PROBLEM REQUIREMENTS:
Search the records for the string "spare". Copy each line where it occurs.

◆ ◆ ◆

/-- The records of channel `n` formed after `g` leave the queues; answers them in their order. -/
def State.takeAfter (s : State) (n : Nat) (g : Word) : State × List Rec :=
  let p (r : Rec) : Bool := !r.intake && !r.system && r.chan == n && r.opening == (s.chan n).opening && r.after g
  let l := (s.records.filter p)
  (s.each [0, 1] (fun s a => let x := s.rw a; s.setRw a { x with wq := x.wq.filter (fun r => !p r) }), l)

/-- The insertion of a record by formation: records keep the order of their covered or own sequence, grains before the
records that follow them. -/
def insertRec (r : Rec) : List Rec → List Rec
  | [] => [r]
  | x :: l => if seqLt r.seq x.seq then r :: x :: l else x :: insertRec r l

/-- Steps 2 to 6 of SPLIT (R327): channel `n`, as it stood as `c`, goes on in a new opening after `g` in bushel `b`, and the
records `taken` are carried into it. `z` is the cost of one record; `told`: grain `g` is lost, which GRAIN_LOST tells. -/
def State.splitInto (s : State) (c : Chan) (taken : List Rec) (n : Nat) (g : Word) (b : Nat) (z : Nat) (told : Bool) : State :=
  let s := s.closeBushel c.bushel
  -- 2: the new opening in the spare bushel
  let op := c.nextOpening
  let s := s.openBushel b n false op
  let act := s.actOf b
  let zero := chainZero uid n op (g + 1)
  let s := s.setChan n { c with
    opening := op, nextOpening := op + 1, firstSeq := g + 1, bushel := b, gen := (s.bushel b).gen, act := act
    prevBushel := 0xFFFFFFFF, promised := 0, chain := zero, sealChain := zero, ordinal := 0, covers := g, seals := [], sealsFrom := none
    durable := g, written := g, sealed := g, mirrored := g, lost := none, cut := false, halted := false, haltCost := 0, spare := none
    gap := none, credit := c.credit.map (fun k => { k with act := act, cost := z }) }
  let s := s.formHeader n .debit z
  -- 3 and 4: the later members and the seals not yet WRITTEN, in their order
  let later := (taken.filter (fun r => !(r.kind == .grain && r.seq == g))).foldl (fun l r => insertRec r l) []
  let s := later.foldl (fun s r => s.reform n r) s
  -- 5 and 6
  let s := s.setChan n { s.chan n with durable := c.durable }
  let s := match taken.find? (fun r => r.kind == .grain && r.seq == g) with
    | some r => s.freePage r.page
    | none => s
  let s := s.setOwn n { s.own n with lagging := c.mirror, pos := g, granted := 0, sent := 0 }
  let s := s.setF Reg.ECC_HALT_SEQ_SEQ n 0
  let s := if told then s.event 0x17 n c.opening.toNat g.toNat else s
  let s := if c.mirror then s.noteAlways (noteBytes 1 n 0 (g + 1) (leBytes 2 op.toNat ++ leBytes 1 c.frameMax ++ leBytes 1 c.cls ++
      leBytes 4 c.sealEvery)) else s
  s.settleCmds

◆ ◆ ◆

YOUR RESPONSE:
  -- 2: the new opening in the spare bushel
    durable := g, written := g, sealed := g, mirrored := g, lost := none, cut := false, halted := false, haltCost := 0, spare := none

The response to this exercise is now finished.